• **TASK BRIEF**:
Your whole reply should be the lines from the one that contains "the free 32-bit" through the last line of the listing, copied exactly.
BEGIN
-- ==== Sys2Proof/Config.lean ====
section
/-! DEFINITION. What the platform fixes (R7), what an unwritten byte reads as, and the free values (ANY32, ANYBIT of R13). -/

namespace Sys2Proof.Config

/-- `UNALIGNED_SUPPORT` (R7): external hardware performs the double access of an unaligned word. Decided true by D1. -/
def unalignedSupport : Bool := true

/-- `FIRQ_ENTRY_SETS_F` (R7, R420): taking a FIRQ sets F as well as I. Decided true by D8. -/
def firqEntrySetsF : Bool := true

/-- The treatments of an unallocated word that a platform could choose (R119). -/
inductive UnallocPolicy where
  /-- The word has no meaning and the model stops by name. -/
  | refuse
  /-- The word takes the undefined instruction trap, one of the two behaviours R119 names. -/
  | undefinedTrap
  deriving DecidableEq, Repr

/-- `UNALLOC_POLICY` (R7, R119, R326). Decided refuse by D11. -/
def unallocPolicy : UnallocPolicy := .refuse

/-- What a byte of memory that nothing has written reads as. DESIGN CHOICE, unsafe (log entry 3): R46 leaves the
contents of memory at power-up to the platform. -/
def unwrittenByte : Byte := 0#8

/-- What a read cycle gives at an address without memory, by the number of instructions begun: the spec leaves it to the platform
(S13 of 93, R63). It has no body: nothing is provable of its value (log entry 3). -/
opaque absentByte : Nat → Word → Byte

/-- `ANY32` (R13): the free 32-bit value of the n-th draw. It has no body: nothing is provable of its value (log entry 4). -/
opaque anyWord : Nat → Word

/-- `ANYBIT` (R13): the free bit of the n-th draw. It has no body: nothing is provable of its value (log entry 4). -/
opaque anyBit : Nat → Bool

end Sys2Proof.Config
end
END
• **ANSWER AREA**:
/-- `ANY32` (R13): the free 32-bit value of the n-th draw. It has no body: nothing is provable of its value (log entry 4). -/
opaque anyWord : Nat → Word

/-- `ANYBIT` (R13): the free bit of the n-th draw. It has no body: nothing is provable of its value (log entry 4). -/
opaque anyBit : Nat → Bool

end Sys2Proof.Config
end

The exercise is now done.